(Stored items)
<<<<
theorem openPacket (h : s.SameButStale t) : (openPacket s).SameButStale (openPacket t) :=
  ⟨rfl, rfl, rfl, h.life, h.cfg, h.out, h.delivered, h.faults, h.sinkCalls, fun _ => by
    rw [packet_of_len_zero (Machine.openPacket s) rfl, packet_of_len_zero (Machine.openPacket t) rfl]⟩

theorem setPendingEscape (h : s.SameButStale t) (v : Bool) :
    (setPendingEscape v s).SameButStale (setPendingEscape v t) :=
  ⟨h.len, h.inPacket, rfl, h.life, h.cfg, h.out, h.delivered, h.faults, h.sinkCalls, h.packet⟩

theorem store (h : s.SameButStale t) (v : Byte) (hopen : s.inPacket = true) (hs : s.len.val < Config.cap)
    (ht : t.len.val < Config.cap) : (store v s hs).SameButStale (store v t ht) :=
  ⟨by simp [h.len], h.inPacket, h.pendingEscape, h.life, h.cfg, h.out, h.delivered, h.faults, h.sinkCalls, fun _ => by
    rw [packet_store, packet_store, h.packet hopen]⟩

/-- Both states are in the same case of Append, since `len` and `in_packet` agree. -/
theorem append (h : s.SameButStale t) (v : Byte) : (append v s).SameButStale (append v t) := by
  obtain ⟨hclosed, heq⟩ | ⟨hopen, hfull, heq⟩ | ⟨hopen, hroom, heq⟩ := append_cases v s <;> rw [heq]
  · rw [append_closed v (h.inPacket.trans hclosed)]
    exact h
  · rw [append_full v (h.inPacket.trans hopen) (by rw [h.len, hfull])]
    exact h.stateReset
  · have hroom' : t.len.val < Config.cap := by rwa [h.len]
    rw [append_room v (h.inPacket.trans hopen) hroom']
    exact h.store v hopen hroom hroom'

/-- What END emits is the packet, and that is not stale. -/
theorem currentEmission_eq (h : s.SameButStale t) (hopen : s.inPacket = true) :
    currentEmission t = currentEmission s := by
  simp [currentEmission, h.cfg, h.len, h.packet hopen]

theorem endStep (h : s.SameButStale t) : (endStep s).SameButStale (endStep t) := by
  cases hp : s.inPacket with
  | false =>
    rw [endStep_of_closed hp, endStep_of_closed (h.inPacket.trans hp)]
    exact h.stateReset
  | true =>
    have hout : t.out ++ [currentEmission t] = s.out ++ [currentEmission s] := by
      rw [h.out, h.currentEmission_eq hp]
    rw [endStep_of_open hp, endStep_of_open (h.inPacket.trans hp)]
    exact ⟨rfl, rfl, rfl, h.life, h.cfg, hout, h.delivered, h.faults, h.sinkCalls, fun hopen => by cases hopen⟩

theorem byteStep (h : s.SameButStale t) (b : Byte) : (byteStep s b).SameButStale (byteStep t b) := by
  unfold Machine.byteStep
  rw [h.pendingEscape]
  cases classify Config.params s.pendingEscape b with
  | escapedData => exact (h.append _).setPendingEscape false
  | start => exact h.openPacket
  | endPacket => exact h.endStep
  | esc => exact h.setPendingEscape true
  | data => exact h.append b

theorem deliverOut (h : s.SameButStale t) : (deliverOut s).SameButStale (deliverOut t) := by
  rw [deliverOut_eq, deliverOut_eq, h.out, h.delivered, h.cfg, h.faults, h.sinkCalls]
  exact ⟨h.len, h.inPacket, h.pendingEscape, h.life, h.cfg, rfl, rfl, rfl, rfl, h.packet⟩

theorem writeLoop (h : s.SameButStale t) (c : List Byte) : (writeLoop c s).SameButStale (writeLoop c t) := by
  induction c generalizing s t with
  | nil => exact h
  | cons b c ih => exact ih (h.byteStep b).deliverOut

theorem observation_eq (h : s.SameButStale t) : s.observation = t.observation := by
  rw [State.observation, State.observation, h.delivered, h.faults]

end State.SameButStale

/-- Settles O38: `life` agrees, so both stop with the same fault or both run the loop, which keeps the relation. -/
theorem staleBytesNeverObserved : Obligations.StaleBytesNeverObserved := by
  intro s t c h
  cases hlife : s.life with
  | unmade => rw [exec_write_unmade hlife, exec_write_unmade (h.life.trans hlife)]
  | dead => rw [exec_write_dead hlife, exec_write_dead (h.life.trans hlife)]
  | live =>
    rw [exec_write_live hlife, exec_write_live (h.life.trans hlife)]
    exact ⟨(h.writeLoop c).observation_eq, h.writeLoop c⟩

/-! ### What each operation does (R151 to R156) -/

/-- Settles O11: START is `openPacket`. -/
theorem startOpensEmptyPacket : Obligations.StartOpensEmptyPacket := fun s =>
  ⟨openPacket s, rfl, rfl, rfl, rfl, fun _ => rfl, rfl⟩

/-- Settles O12: END is `stateReset`, after `emit` if a packet is open. -/
theorem endEmitsThenResets : Obligations.EndEmitsThenResets := by
  refine fun s => ⟨endStep s, rfl, rfl, rfl, rfl, fun hopen => ?_, fun hclosed => ?_, readByte_endStep s, ?_⟩
  · rw [endStep_of_open hopen]; rfl
  · rw [endStep_of_closed hclosed]; rfl
  · cases hp : s.inPacket with
    | true => rw [endStep_of_open hp]; rfl
    | false => rw [endStep_of_closed hp]; rfl

/-- Settles O13: the definition of ESC. -/
theorem escSetsPendingOnly : Obligations.EscSetsPendingOnly := fun _ => rfl

theorem exec_data (b : Byte) (s : State) : exec (.data b) s = .next (append b s) := rfl

theorem exec_escapedData (b : Byte) (s : State) :
    exec (.escapedData b) s = .next (setPendingEscape false (append (b &&& 0xDF) s)) := rfl

/-- Settles O14: the three cases of Append. That the byte is no control value is not needed. -/
theorem dataAppendsItsByte : Obligations.DataAppendsItsByte := by
  intro b s _
  refine ⟨fun hclosed => ?_, fun hopen hfull => ?_, fun hopen hroom => ?_⟩ <;> rw [exec_data]
  · rw [append_closed b hclosed]
  · rw [append_full b hopen hfull]
    exact ⟨_, rfl, rfl, rfl, rfl, fun _ => rfl, rfl⟩
  · rw [append_room b hopen hroom]
    exact ⟨_, rfl, rfl, by rw [readByte_store, if_pos rfl],
      fun a ha => by rw [readByte_store, if_neg ha.symm], rfl⟩

/-- Settles O15: the three cases of Append on the unescaped byte, and `pending_escape` cleared after each. -/
theorem escapedDataAppendsUnescapedByte : Obligations.EscapedDataAppendsUnescapedByte := by
  intro b s
  refine ⟨fun hclosed => ?_, fun hopen hfull => ?_, fun hopen hroom => ?_⟩ <;> rw [exec_escapedData]
  · rw [append_closed _ hclosed]; rfl
  · rw [append_full _ hopen hfull]
    exact ⟨_, rfl, rfl, rfl, rfl, fun _ => rfl, rfl⟩
  · have hread : ∀ a, readByte (setPendingEscape false (store (b &&& 0xDF) s hroom)) a =
        if s.len.val = a then b &&& 0xDF else readByte s a := readByte_store (b &&& 0xDF) s hroom
    rw [append_room _ hopen hroom]
    exact ⟨_, rfl, rfl, rfl, by rw [hread, if_pos rfl], fun a ha => by rw [hread, if_neg ha.symm], rfl⟩

/-! ### What the byte operations emit, read and leave alone (R150, R157, R166) -/

theorem made_eq_nil_or_singleton (s : State) (b : Byte) : made s b = [] ∨ ∃ e, made s b = [e] := by
  unfold made
  split
  next => exact .inr ⟨_, rfl⟩
  next => exact .inl rfl

/-- Settles O16: one byte step, its frame, and its zero or one emissions. -/
theorem everyByteCompletes : Obligations.EveryByteCompletes := by
  intro s b
  refine ⟨byteStep s b, exec_decodeByte s b, ?_, byteStep_frame s b⟩
  rw [byteStep_out]
  exact (made_eq_nil_or_singleton s b).imp (fun h => by rw [h, List.append_nil]) fun ⟨e, h⟩ => ⟨e, by rw [h]⟩

/-- The same state with another `life` and another sink. -/
def State.withLifeSink (s : State) (l : Life) (k : Sink) : State :=
  { s with life := l, cfg := { s.cfg with sink := k } }

theorem append_withLifeSink (v : Byte) (s : State) (l : Life) (k : Sink) :
    append v (s.withLifeSink l k) = (append v s).withLifeSink l k := by
  obtain ⟨hclosed, heq⟩ | ⟨hopen, hfull, heq⟩ | ⟨hopen, hroom, heq⟩ := append_cases v s <;> rw [heq]
  · exact append_closed v (s := s.withLifeSink l k) hclosed
  · exact append_full v (s := s.withLifeSink l k) hopen hfull
  · exact append_room v (s := s.withLifeSink l k) hopen hroom

theorem endStep_withLifeSink (s : State) (l : Life) (k : Sink) :
    endStep (s.withLifeSink l k) = (endStep s).withLifeSink l k := by
  cases hp : s.inPacket with
  | false => rw [endStep_of_closed hp]; exact endStep_of_closed (s := s.withLifeSink l k) hp
  | true => rw [endStep_of_open hp]; exact endStep_of_open (s := s.withLifeSink l k) hp

/-- Settles O17: each operation commutes with the change of `life` and sink. -/
theorem byteOperationsIgnoreLifeAndSink : Obligations.ByteOperationsIgnoreLifeAndSink := by
  intro i s t l k hi h
  cases i with
  | escapedData b =>
    cases h
    exact congrArg (fun u => Host.Outcome.next (setPendingEscape false u))
      (append_withLifeSink (unescape Config.params b) s l k)
  | start | esc => cases h; rfl
  | endPacket => cases h; exact congrArg Host.Outcome.next (endStep_withLifeSink s l k)
  | data b => cases h; exact congrArg Host.Outcome.next (append_withLifeSink b s l k)
  | create x y | destroy | write c => cases hi

theorem endStep_out_ne_iff (s : State) : (endStep s).out ≠ s.out ↔ s.inPacket = true := by
  cases hp : s.inPacket with
  | false => simp [endStep_of_closed hp]
  | true => simp [endStep_of_open hp]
>>>>
Task description: When a line among the entries contains "Host", pull that line out.

Task response:
    exact congrArg (fun u => Host.Outcome.next (setPendingEscape false u))
  | endPacket => cases h; exact congrArg Host.Outcome.next (endStep_withLifeSink s l k)
  | data b => cases h; exact congrArg Host.Outcome.next (append_withLifeSink b s l k)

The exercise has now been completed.